- **Record excerpts**:
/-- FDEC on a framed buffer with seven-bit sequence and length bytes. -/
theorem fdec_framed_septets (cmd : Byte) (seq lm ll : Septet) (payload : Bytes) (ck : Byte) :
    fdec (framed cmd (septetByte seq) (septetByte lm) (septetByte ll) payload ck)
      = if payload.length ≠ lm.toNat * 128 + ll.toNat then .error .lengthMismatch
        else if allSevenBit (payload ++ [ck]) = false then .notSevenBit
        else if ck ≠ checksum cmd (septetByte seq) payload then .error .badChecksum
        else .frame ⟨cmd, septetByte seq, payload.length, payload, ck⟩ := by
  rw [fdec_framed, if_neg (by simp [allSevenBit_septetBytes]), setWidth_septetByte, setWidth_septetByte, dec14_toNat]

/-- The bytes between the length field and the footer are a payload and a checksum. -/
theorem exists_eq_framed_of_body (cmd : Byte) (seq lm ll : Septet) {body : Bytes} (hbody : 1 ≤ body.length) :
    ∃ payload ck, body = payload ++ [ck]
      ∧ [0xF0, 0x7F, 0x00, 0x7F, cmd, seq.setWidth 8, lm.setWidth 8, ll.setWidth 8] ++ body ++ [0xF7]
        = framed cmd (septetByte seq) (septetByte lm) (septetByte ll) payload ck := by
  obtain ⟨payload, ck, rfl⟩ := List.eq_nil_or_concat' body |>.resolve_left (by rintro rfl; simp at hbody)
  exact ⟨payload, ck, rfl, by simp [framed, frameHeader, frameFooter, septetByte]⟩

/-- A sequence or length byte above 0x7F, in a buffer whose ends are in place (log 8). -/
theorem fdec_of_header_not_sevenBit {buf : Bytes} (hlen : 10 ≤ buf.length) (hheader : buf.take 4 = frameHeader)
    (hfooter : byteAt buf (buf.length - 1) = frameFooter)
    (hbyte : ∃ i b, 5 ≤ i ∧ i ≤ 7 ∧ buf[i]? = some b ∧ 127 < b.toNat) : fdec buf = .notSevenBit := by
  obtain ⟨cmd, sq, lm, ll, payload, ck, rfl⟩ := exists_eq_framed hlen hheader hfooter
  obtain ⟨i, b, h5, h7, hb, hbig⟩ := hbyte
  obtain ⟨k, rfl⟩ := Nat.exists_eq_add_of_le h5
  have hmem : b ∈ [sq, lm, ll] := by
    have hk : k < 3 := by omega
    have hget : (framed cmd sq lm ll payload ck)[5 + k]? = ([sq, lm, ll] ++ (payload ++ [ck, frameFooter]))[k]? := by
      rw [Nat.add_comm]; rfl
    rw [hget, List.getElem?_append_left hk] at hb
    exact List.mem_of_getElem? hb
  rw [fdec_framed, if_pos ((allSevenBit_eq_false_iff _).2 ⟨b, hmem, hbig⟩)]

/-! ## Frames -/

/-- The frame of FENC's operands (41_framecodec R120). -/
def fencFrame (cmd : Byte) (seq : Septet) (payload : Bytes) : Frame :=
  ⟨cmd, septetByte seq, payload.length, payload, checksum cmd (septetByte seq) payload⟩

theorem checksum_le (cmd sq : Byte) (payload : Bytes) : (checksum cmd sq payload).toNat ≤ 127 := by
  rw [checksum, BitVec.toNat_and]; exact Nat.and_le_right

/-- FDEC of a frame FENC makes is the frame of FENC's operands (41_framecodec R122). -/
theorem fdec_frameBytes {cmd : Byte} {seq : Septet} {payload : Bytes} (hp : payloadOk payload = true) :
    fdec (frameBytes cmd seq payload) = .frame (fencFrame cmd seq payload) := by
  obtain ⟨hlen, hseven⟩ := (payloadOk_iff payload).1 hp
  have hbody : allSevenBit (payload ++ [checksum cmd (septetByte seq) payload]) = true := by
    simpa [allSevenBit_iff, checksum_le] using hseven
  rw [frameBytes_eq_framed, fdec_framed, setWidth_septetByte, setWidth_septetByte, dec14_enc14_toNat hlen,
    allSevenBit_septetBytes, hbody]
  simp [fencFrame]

==

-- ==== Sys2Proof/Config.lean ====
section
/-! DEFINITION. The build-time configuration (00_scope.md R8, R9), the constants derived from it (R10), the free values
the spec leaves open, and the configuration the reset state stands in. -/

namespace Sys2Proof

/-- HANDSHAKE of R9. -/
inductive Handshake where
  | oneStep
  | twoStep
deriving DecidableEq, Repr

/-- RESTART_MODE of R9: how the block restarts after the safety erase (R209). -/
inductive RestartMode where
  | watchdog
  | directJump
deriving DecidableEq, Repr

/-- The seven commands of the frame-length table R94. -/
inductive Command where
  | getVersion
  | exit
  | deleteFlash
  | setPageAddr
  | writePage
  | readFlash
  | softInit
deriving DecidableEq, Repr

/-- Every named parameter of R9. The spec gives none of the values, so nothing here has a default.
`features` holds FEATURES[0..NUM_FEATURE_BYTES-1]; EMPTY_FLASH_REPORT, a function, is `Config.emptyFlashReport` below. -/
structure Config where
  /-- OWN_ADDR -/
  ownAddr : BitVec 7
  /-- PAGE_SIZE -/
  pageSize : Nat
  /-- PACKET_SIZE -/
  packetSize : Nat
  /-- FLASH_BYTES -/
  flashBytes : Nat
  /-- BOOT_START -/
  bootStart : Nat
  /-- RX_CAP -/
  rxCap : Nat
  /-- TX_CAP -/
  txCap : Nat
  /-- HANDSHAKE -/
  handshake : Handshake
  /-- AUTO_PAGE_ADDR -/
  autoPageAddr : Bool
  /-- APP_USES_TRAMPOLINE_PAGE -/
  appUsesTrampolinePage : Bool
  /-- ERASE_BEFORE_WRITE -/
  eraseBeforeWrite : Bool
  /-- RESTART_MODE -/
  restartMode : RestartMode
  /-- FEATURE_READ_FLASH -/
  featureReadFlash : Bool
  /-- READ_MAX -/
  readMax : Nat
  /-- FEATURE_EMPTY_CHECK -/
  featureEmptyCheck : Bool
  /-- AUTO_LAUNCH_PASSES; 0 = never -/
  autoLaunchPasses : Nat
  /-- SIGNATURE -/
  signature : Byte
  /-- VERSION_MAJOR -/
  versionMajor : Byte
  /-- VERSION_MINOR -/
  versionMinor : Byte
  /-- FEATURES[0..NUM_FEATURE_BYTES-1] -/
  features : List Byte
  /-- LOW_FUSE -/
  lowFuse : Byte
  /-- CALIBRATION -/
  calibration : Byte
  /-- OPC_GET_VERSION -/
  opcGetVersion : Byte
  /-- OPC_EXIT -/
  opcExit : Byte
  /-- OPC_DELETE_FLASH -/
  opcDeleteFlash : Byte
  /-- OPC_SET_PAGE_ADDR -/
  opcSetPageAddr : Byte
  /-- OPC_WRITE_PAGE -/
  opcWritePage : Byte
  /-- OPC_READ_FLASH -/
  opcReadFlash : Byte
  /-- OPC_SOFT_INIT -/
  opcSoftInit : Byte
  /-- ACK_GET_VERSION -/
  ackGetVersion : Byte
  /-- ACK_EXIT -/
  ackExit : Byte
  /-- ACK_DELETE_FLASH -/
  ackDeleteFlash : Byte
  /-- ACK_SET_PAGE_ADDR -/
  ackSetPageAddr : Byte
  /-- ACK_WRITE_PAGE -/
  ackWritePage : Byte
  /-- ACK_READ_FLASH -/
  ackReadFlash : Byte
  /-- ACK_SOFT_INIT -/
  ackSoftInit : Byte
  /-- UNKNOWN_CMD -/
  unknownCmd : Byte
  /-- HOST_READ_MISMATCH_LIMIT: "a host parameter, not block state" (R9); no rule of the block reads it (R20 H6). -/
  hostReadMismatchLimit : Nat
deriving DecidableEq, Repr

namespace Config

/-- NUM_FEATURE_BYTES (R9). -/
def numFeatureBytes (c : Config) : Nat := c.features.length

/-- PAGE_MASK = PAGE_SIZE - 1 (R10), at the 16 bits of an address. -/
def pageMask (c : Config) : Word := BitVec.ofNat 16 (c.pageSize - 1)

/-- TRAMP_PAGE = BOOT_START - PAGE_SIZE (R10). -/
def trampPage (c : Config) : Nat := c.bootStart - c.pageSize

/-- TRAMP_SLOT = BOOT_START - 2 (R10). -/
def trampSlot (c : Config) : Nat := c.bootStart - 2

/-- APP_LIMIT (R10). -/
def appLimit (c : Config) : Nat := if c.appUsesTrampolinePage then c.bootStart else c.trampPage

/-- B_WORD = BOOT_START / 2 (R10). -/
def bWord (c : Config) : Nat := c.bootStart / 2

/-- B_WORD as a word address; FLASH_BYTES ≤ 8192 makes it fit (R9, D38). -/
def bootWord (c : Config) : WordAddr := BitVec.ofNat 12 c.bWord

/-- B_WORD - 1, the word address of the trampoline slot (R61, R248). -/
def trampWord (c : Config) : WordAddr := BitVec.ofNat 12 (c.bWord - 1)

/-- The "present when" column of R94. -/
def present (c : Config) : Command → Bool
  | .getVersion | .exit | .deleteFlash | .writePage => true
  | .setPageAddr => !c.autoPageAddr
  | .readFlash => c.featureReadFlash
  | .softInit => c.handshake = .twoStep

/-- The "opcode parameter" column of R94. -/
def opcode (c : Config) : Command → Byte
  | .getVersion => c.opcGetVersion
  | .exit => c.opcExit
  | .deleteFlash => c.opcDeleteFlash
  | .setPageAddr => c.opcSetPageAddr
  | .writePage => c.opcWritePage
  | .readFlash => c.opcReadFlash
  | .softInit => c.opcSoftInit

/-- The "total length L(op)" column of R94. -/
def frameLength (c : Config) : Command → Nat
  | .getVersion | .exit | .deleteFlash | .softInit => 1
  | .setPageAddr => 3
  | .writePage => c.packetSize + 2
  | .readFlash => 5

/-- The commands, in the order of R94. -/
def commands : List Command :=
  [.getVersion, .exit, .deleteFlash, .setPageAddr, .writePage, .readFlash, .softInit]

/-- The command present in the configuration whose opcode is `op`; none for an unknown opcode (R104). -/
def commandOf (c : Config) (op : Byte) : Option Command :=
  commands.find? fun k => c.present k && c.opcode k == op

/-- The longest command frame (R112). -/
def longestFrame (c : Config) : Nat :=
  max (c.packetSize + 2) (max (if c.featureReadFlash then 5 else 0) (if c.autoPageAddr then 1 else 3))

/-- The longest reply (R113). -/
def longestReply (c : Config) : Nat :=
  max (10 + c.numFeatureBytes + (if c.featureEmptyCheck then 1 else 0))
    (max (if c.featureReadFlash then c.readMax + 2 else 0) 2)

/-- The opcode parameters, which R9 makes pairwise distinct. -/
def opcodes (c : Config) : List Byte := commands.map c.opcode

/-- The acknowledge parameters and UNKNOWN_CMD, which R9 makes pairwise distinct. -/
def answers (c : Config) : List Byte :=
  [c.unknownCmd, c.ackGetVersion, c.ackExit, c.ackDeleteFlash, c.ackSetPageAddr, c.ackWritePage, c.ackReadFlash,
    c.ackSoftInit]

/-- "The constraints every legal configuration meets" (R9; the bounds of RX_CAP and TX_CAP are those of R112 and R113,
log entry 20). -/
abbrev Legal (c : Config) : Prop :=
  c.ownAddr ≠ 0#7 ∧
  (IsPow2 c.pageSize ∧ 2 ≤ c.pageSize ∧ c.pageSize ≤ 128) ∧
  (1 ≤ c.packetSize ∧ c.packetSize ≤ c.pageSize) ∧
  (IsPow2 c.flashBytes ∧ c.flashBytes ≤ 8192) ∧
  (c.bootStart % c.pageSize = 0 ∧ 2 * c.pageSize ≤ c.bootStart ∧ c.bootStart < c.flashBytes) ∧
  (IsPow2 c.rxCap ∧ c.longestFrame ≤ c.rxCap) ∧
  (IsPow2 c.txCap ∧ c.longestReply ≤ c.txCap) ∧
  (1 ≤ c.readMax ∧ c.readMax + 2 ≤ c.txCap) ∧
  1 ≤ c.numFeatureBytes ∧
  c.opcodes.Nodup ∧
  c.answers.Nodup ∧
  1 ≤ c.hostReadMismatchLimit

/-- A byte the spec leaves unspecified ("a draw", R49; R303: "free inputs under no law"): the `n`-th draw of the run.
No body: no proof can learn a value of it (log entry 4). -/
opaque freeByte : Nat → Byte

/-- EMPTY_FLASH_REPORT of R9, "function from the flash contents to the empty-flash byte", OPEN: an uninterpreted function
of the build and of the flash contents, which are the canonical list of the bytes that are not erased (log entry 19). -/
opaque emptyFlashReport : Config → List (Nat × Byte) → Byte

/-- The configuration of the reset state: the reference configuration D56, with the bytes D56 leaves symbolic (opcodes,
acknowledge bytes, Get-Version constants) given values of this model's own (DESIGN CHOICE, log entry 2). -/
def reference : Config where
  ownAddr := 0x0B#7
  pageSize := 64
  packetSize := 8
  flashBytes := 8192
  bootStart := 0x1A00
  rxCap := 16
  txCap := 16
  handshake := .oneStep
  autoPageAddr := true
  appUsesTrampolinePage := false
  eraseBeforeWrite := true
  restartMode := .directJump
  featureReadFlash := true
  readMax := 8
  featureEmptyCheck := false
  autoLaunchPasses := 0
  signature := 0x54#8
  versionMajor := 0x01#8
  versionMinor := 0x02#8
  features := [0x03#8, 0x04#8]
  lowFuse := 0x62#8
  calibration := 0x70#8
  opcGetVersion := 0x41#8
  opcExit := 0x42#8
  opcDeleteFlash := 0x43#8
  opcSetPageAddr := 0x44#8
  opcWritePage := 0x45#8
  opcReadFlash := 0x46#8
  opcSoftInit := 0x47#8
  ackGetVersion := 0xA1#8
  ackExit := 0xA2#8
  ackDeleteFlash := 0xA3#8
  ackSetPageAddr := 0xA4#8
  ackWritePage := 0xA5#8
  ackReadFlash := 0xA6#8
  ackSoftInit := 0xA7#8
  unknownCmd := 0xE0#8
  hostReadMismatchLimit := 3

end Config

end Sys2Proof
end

- **Your assignment**: Whenever a line in the records above contains the string "unknownCmd", copy that line.

- **Answer box**:
  unknownCmd : Byte
  [c.unknownCmd, c.ackGetVersion, c.ackExit, c.ackDeleteFlash, c.ackSetPageAddr, c.ackWritePage, c.ackReadFlash,
  unknownCmd := 0xE0#8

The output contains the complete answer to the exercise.